Each metric helps you understand different aspects of how well each of the approaches works:

  • BERTScore: BERTScore tells you how similar the generated answers are to the correct answers using cosine similarities. It calculates precision, recall, and F1 measure. We used the F1 measure as the evaluation score.
  • LLM evaluator score: We use different language models from Amazon Bedrock to score the responses from RAG, fine-tuning, and Hybrid approaches. Each evaluation receives both the correct answers and the generated answers and gives a score between 0 and 1 (closer to 1 indicates higher similarity) for each generated answer. We then calculate the final score by averaging all the evaluation scores. The process is shown in the following figure.

Figure 2: LLM evaluator method

  • Inference latency: Response times are important in applications like chatbots, so depending on your use case, this metric might be important in your decision. For each approach, we averaged the time it took to receive a full response for each sample.
  • Cost analysis: To do a full cost analysis, we made the following assumptions:
    • We used one OpenSearch compute unit (OCU) for indexing and another for the search related to document indexing in RAG. See OpenSearch Serverless pricing for more details.
    • We assume an application that has 1,000 users, each of them conducting 10 requests per day with an average of 2,000 input tokens and 1,000 output tokens. See Amazon Bedrock pricing for more details.
    • We used ml.g5.12xlarge instance for fine-tuning and hosting the fine-tuned model. The fine-tuning job took 15 minutes to complete. See SageMaker AI pricing for more details.
    • For fine-tuning and the hybrid approach, we assume that the model instance is up 24/7, which might vary according to your use case.
    • The cost calculation is done for one month.

Based on those assumptions, the cost associated with each of the three approaches is calculated as follows:

  • For RAG: 
    • OpenSearch Serverless monthly costs = Cost of 1 OCU per hour * 2 OCUs * 24 hours * 30 days
    • Total invocations for Meta Llama 3.1 8b = 1000 user * 10 requests * (price per input token * 2,000 + price per output token * 1,000) * 30 days
  • For fine-tuning:
    • (Number of minutes used for the fine-tuning job / 60) * Hourly cost of an ml.g5.12xlarge instance
    • Hourly cost of an ml.g5.12xlarge instance hosting * 24 hours * 30 days
  • For hybrid:
    • OpenSearch Serverless monthly costs = Cost of 1 OCU per hour * 2 OCUs * 24 hours * 30 days
    • (Number of minutes used for the finetuning job / 60) * cost of an ml.g5.12xlarge instance
    • Hourly cost of ml.g5.12xlarge instance hosting * 24 hours * 30 days

Results

You can find detailed evaluation results in two places in the code repository. The individual scores for each sample are in the JSON files under data/output, and a summary of the results is in summary_results.csv in the same folder.

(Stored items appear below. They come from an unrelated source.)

/-- The units of R392 that hold or drop tagged state. -/
inductive UnitRef where
  | core (n : Nat)
  | tlb (cluster : Nat)
  | gallery (cluster : Nat)
  | slice (n : Nat)
  | controller (stack : Nat)
  | copyEngine (cluster : Nat)
  | rollCall (die : Nat)
  | fjoven (port : Nat)
  | ubpen (link : Nat)
  deriving DecidableEq, Repr

/-- What a quarter notice goes to (R91). -/
inductive NoticeUnit where
  | slice (n : Nat)
  | gallery (cluster : Nat)
  deriving DecidableEq, Repr

/-- An access that arrives from a Ubpen host agent (R181, R435). -/
structure HostAccess where
  link : Nat
  write : Bool
  pa : Nat
  bytes : Nat
  data : Nat
  deriving DecidableEq, Repr

/-- The kind of a fabric request: an atomic by its op and type codes (R161). -/
inductive RemoteKind where
  | read | write | atomic (op type : Nat)
  deriving DecidableEq, Repr

/-- A word written to a register, and which of its bytes are written (R5). -/
structure MaskedWord where
  word : BitVec 64
  mask : BitVec 8
  deriving DecidableEq, Repr

/-- A fabric request that arrives from a peer (R440), with the window it was sent in (R184). -/
structure RemoteAccess where
  peer : Nat
  port : Nat
  peerCtx : Nat
  cls : Cls
  kind : RemoteKind
  pa : Nat
  bytes : Nat
  data : Nat
  data2 : Nat
  window : Nat
  deriving DecidableEq, Repr

/-- One migration command of the Prefect (R363): tasks between cores, or a waiting team to a cluster. -/
inductive Migration where
  | tasks (src dst count : Nat)
  | team (team cluster : Nat)
  deriving DecidableEq, Repr

/-- The instructions and steps: one constructor for each row of spec/opcode_table.json. -/
inductive Instr where
  -- U-form instructions (R25 to R27, R45)
  | nop (s : Bool)
  | sadd (s : Bool) (d a b : BitVec 6) (w : Bool)
  | ssub (s : Bool) (d a b : BitVec 6) (w : Bool)
  | smul (s : Bool) (d a b : BitVec 6) (sgn hi w : Bool)
  | sand (s : Bool) (d a b : BitVec 6) (w : Bool)
  | sor (s : Bool) (d a b : BitVec 6) (w : Bool)
  | sxor (s : Bool) (d a b : BitVec 6) (w : Bool)
  | sshl (s : Bool) (d a b : BitVec 6) (w : Bool)
  | sshr (s : Bool) (d a b : BitVec 6) (ar w : Bool)
  | smin (s : Bool) (d a b : BitVec 6) (sgn w : Bool)
  | smax (s : Bool) (d a b : BitVec 6) (sgn w : Bool)
  | scmp (s : Bool) (d : BitVec 3) (a b : BitVec 6) (w sgn : Bool) (c : BitVec 3)
  | ssel (s : Bool) (d a b : BitVec 6) (q : BitVec 3)
  | saddi (s : Bool) (d : BitVec 6) (i : BitVec 17)
  | smovi (s : Bool) (d : BitVec 6) (i : BitVec 17)
  | smovh (s : Bool) (d : BitVec 6) (i : BitVec 16)
  | sandi (s : Bool) (d : BitVec 6) (i : BitVec 17)
  | sori (s : Bool) (d : BitVec 6) (i : BitVec 17)
  | sxori (s : Bool) (d : BitVec 6) (i : BitVec 17)
  | sld (s : Bool) (d : BitVec 6) (m : UMem)
  | sst (s : Bool) (d : BitVec 6) (m : UMem)
  | movs (s : Bool) (d : BitVec 6) (sel : BitVec 8)
  | sets (s : Bool) (d : BitVec 6) (sel : BitVec 8)
  | sfmt (s : Bool) (a : BitVec 6) (f : BitVec 5)
  | brec (s : Bool) (d : BitVec 4) (m : UMem)
  | brecl (s : Bool) (d : BitVec 4) (a : BitVec 6)
  | brecx (s : Bool) (d : BitVec 4) (m : UMem)
  | qlog (s : Bool) (d a b : BitVec 3) (tt : BitVec 4)
  | bra (s : Bool) (g : BitVec 3) (neg : Bool) (o : BitVec 19)
  | call (s : Bool) (g : BitVec 3) (neg : Bool) (o : BitVec 19)
  | ret (s : Bool)
  | jmpi (s : Bool) (a : BitVec 6)
  | brp (s : Bool) (g : BitVec 3) (neg : Bool) (o : BitVec 19)
  | recv (s : Bool) (t : BitVec 16)
  | exit (s : Bool)
  | waitc (s : Bool) (p : BitVec 3) (n : BitVec 6)
  | sleep (s : Bool) (c : BitVec 20)
  | yield (s : Bool)
  | trap (s : Bool) (c : BitVec 8)
  | brk (s : Bool) (t : BitVec 16)
  | tret (s : Bool) (skip : Bool)
  | tinfo (s : Bool) (d n : BitVec 6)
  | dbgmark (s : Bool) (v : BitVec 16)
  | bar (land team : Bool)
  | barc (n : BitVec 6) (land team : Bool)
  | fence (s : Bool) (k : FenceKind) (c : Scope)
  | rollset (s : Bool) (n : BitVec 6) (d : BitVec 4)
  | rollarv (s : Bool) (n : BitVec 6) (d : BitVec 4)
  | rollwait (d : BitVec 4)
  | tspawn (s : Bool) (d : BitVec 6) (m : UMem)
  | twait (d : BitVec 6) (m : UMem)
  | tfill (s : Bool) (d : BitVec 6) (m : UMem)
  | tend (s : Bool)
  | lkacq (m : UMem)
  | lkrel (s : Bool) (m : UMem)
  | qpush (d : BitVec 6) (m : UMem)
  | qpop (d : BitVec 6) (m : UMem)
  | qreg (s : Bool) (m : UMem)
  | gmode (s : Bool) (m : BankMode) (b : BitVec 5)
  -- L-form integer, logic and cross-lane instructions (R205, R220)
  | vadd (f : IForm)
  | vsub (f : IForm)
  | vmul (f : IForm)
  | vmulh (f : IForm)
  | vmad (f : IForm)
  | vaddc (f : IForm)
  | vand (f : IForm)
  | vor (f : IForm)
  | vxor (f : IForm)
  | vshl (f : IForm)
  | vshr (f : IForm)
  | vfsh (f : IForm)
  | vmin (f : IForm)
  | vmax (f : IForm)
  | vabs (f : IForm)
  | vcmp (f : IForm)
  | vsel (f : IForm)
  | vmov (f : IForm)
  | vpopc (f : IForm)
  | vclz (f : IForm)
  | vbrev (f : IForm)
  | vbfe (f : IForm)
  | vbfi (f : IForm)
  | vlut3 (f : IForm)
  | vlut4 (f : IForm)
  | vdot4 (f : IForm)
  | vcvti (f : IForm)
  | vprm (f : IForm)
  | vlane (f : IForm)
  | plog (f : IForm)
  | vshfl (f : IForm)
  | vballot (f : IForm)
  | vvote (f : IForm)
  | vredux (f : IForm)
  | vmatch (f : IForm)
  | vscan (f : IForm)
  | vbcast (f : IForm)
  | vfirst (f : IForm)
  -- L-form float instructions (R241)
  | fadd (f : FForm)
  | fsub (f : FForm)
  | fmul (f : FForm)
  | ffma (f : FForm)
  | fmin (f : FForm)
  | fmax (f : FForm)
  | fcmp (f : FForm)
  | frcp (f : FForm)
  | frsq (f : FForm)
  | fsqrt (f : FForm)
  | fdiv (f : FForm)
  | fexp2 (f : FForm)
  | flog2 (f : FForm)
  | fsin (f : FForm)
  | fcos (f : FForm)
  | ftanh (f : FForm)
  | fcvt (f : FForm)
  | fcvti (f : FForm)
  | icvtf (f : FForm)
  | fclass (f : FForm)
  | frnd (f : FForm)
  | fscale (f : FForm)
  | fquant (f : FForm)
  | fdeq (f : FForm)
  | fflags (f : FForm)
  -- L-form memory, Gallery and tile instructions, X-forms (R46, R47)
  | ld (f : MForm)
  | st (f : MForm)
  | atom (f : MForm)
  | ldg (f : GForm)
  | stg (f : GForm)
  | atg (f : GForm)
  | pref (f : MForm)
  | trd (f : TForm)
  | twr (f : TForm)
  | tzero (f : TForm)
  | mma (f : MmaForm)
  | tload (f : XferForm)
  | tdrain (f : XferForm)
  | cpy (f : CopyForm)
  | cpymc (f : CopyForm)
  | cpyred (f : CopyForm)
  -- steps of the cores and their groups
  | recvResolve (gid : Nat)
  | groupWake (gid : Nat)
  | queueDeadlock (ctx : Nat)
  | taskAcknowledge (op : Nat)
  | producerComplete (op : Nat)
  | loadResponse (op : Nat)
  | writeIntentAnswer (op : Nat)
  | atomicResponse (op : Nat)
  | releaseWritebackAck (gid : Nat)
  | l1Eviction (core line : Nat)
  -- steps of the home slices, controllers and walkers
  | registration (req : Nat)
  | livenessProbe (req : Nat)
  | probeAnswer (req : Nat)
  | writeBack (w : WriteBackRef)
  | memoryResponse (sector : Nat) (st : SectorStatus)
  | quarterNotice (slot : Nat) (u : NoticeUnit)
  | quarterNoticeAck (slot : Nat) (u : NoticeUnit)
  | fabricQuarterNotice (slice : Nat)
  | windowAdvance
  | pagePurge (page count : Nat)
  | pageMove (src dst count : Nat)
  | pageTableWalk (walk : Nat)
  | shootdown (ctx va len : Nat)
  | faultRecordPost (ctx : Nat)
  | frheadWrite (master ctx : Nat) (v : BitVec 20)
  | replay (ctx : Nat)
  | convert (ctx : Nat) (slot : BitVec 16)
  | fabricResponseTimeout (op : Nat)
  -- steps of the copy engines, matrix engines, barriers and roll call
  | copyChunk (op : Nat)
  | copyComplete (op : Nat)
  | copyArrivalAccepted (op : Nat)
  | mmaBlock (op : Nat)
  | tloadComplete (op : Nat)
  | tdrainSnapshot (op : Nat)
  | tdrainComplete (op : Nat)
  | selfTestInjection (core sub : Nat) (pass : Bool)
  | barrierComplete (team : Bool) (id : Nat)
  | rollCallArrival (domain station : Nat)
  | phaseComplete (domain : Nat)
  | phaseMessage (domain dev : Nat) (phase : BitVec 32)
  | clockGate (gid : Nat)
  | coreRetention (core : Nat)
  | waitExceeded (gid split : Nat)
  | sleepEnd (gid split : Nat)
  | groupTimerThreshold (gid : Nat)
  | scratchScan (cluster : Nat)
  | gmodeDrainComplete (cluster : Nat)
  -- command queues, launches and scheduling
  | doorbell (master q : Nat) (v : BitVec 32)
  | cmdNop (q : Nat)
  | launch (q : Nat)
  | timetable (q : Nat)
  | chain (q : Nat)
  | wait (q : Nat)
  | waitReread (q : Nat)
  | signal (q : Nat)
  | copy (q : Nat)
  | marker (q : Nat)
  | kill (q : Nat)
  | reclaim (q : Nat)
  | reclaimComplete (ctx inc : Nat)
  | deadBroadcast (u : UnitRef) (ctx inc : Nat)
  | teamPlacement (lid : Nat)
  | windowClearComplete (team : Nat)
  | launchComplete (lid : Nat)
  | timetableNodeComplete (tt node : Nat)
  | prefectScan (moves : List Migration)
  -- contexts
  | preemptWithSave (ctx : Nat)
  | preemptWithDrain (ctx : Nat)
  | saveComplete (ctx : Nat)
  | restore (ctx : Nat)
  | revive (ctx : Nat)
  | openCtx (ctx : Nat)
  | preemptDeadline (ctx : Nat)
  -- reliability
  | rollback (block : Nat)
  | markStructureError (place : MarkPlace)
  | correctedError (struct unit addr : Nat)
  | pinRepair (stack : Nat)
  | channelResume (stack : Nat) (exhausted : Bool)
  | recalibrationComplete (cluster bank : Nat) (masks : List (BitVec 256))
  -- power, reset and boot
  | stepCheck
  | stepEvacuateDone
  | stepSwitchDone
  | thermalSample (t : BitVec 16)
  | reset
  | bootStageComplete (fail : BitVec 8)
  -- debug, trace and replay
  | breakpointHit (gid split : Nat)
  | watchpointHit (gid : Nat) (wp : Nat)
  | watchpointStop (gid : Nat)
  | traceSample (gid split : Nat)
  | trheadWrite (master ctx : Nat) (v : BitVec 20)
  | erheadWrite (master : Nat) (v : BitVec 20)
  | journalRelease (op : Nat)
  -- links, fabric, time
  | hostAccess (a : HostAccess)
  | companionResponse (op : Nat) (answer : PeerAnswer)
  | remoteRequest (a : RemoteAccess)
  | ptpMessage (offset : BitVec 64)
  | portFailure (port : Nat)
  | registerWrite (master addr : Nat) (v : MaskedWord)
  | fabricQuarterNoticeAck (slice : Nat)
  | causalTrialDelayEnd (gid split : Nat)
  | ubpenLinkFailure (link : Nat)
  | portTrained (port : Nat)
  | coreRecalibrationComplete (core : Nat) (ok : Bool)
  -- firmware requests
  | configureCommandQueue (r : Request)
  | assignRollCallDomain (r : Request)
  | releaseRollCallDomain (r : Request)
  | contextControl (r : Request)
  | mapPages (r : Request)
  | unmapPages (r : Request)
  | migratePages (r : Request)
  | setFaultRing (r : Request)
  | writeFrheadRequest (r : Request)
  | replayRequest (r : Request)
  | convertRequest (r : Request)
  | setHbase (r : Request)
  | setGmodeen (r : Request)
  | setTaskTable (r : Request)
  | setOverflowArea (r : Request)
  | setErrorControls (r : Request)
  | requestOperatingPoint (r : Request)
  | setPowerPolicy (r : Request)
  | recalibrateBank (r : Request)
  | writeAccessTableWindow (r : Request)
  | requestAttestationQuote (r : Request)
  | stageFirmwareImage (r : Request)
  | imageVerified (core : Nat) (ok : Bool)
  | handoverTransfer (core : Nat) (ok : Bool)
  | setCxlIdeKey (r : Request)
  | setQueuePriv (r : Request)
  | joinDomain (r : Request)
  | leaveDomain (r : Request)
  | writeImportEntry (r : Request)
  | removeImportEntry (r : Request)
  | attach (r : Request)
  | detach (r : Request)
  | haltRequest (r : Request)
  | resume (r : Request)
  | writeBreakpoint (r : Request)
  | writeDieWatchpoint (r : Request)
  | writeGalleryWatchpoint (r : Request)
  | writeTraceRegister (r : Request)
  | readHaltedState (r : Request)
  | writeHaltedState (r : Request)
  deriving DecidableEq, Repr

end Sys2Proof
end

The results shown in the following table show:

  • How each approach (RAG, fine-tuning, and hybrid) performs
  • Their scores from both BERTScore and LLM evaluators
  • The cost analysis for each method calculated for the US East region
Approach Average BERTScore Average LLM evaluator score Average inference time (in seconds) Cost per month (US East region)
RAG 0.8999 0.8200 8.336 ~=350 + 198 ~= 548$
Finetuning 0.8660 0.5556 4.159 ~= 1.77 + 5105 ~= 5107$
Hybrid 0.8908 0.8556 17.700 ~= 350 + 1.77 + 5105 ~= 5457$

Note that the costs for both the fine-tuning and hybrid approach can decrease significantly depending on the traffic pattern if you set the real-time inference endpoint from SageMaker to scaledown to zero instances when not in use. 

Clean up

Follow the cleanup section in the Readme file in order to avoid paying for unused resources.

Conclusion

In this post, we showed you how to implement and evaluate three powerful techniques for tailoring FMs to your business needs: RAG, fine-tuning, and a hybrid approach combining both methods. We provided ready-to-use code to help you experiment with these approaches and make informed decisions based on your specific use case and dataset.

The results in this example were specific to the dataset that we used. For that dataset, RAG outperformed fine-tuning and achieved comparable results to the hybrid approach with a lower cost, but fine-tuning led to the lowest latency. Your results will vary depending on your dataset.

We encourage you to test these approaches using our code as a starting point:

  1. Add your own datasets in the data folder
  2. Fill out the config.py file
  3. Follow the rest of the readme instructions to run the full evaluation

About the Authors

Idil Yuksel is a Working Student Solutions Architect at AWS, pursuing her MSc. in Informatics with a focus on machine learning at the Technical University of Munich. She is passionate about exploring application areas of machine learning and natural language processing. Outside of work and studies, she enjoys spending time in nature and practicing yoga.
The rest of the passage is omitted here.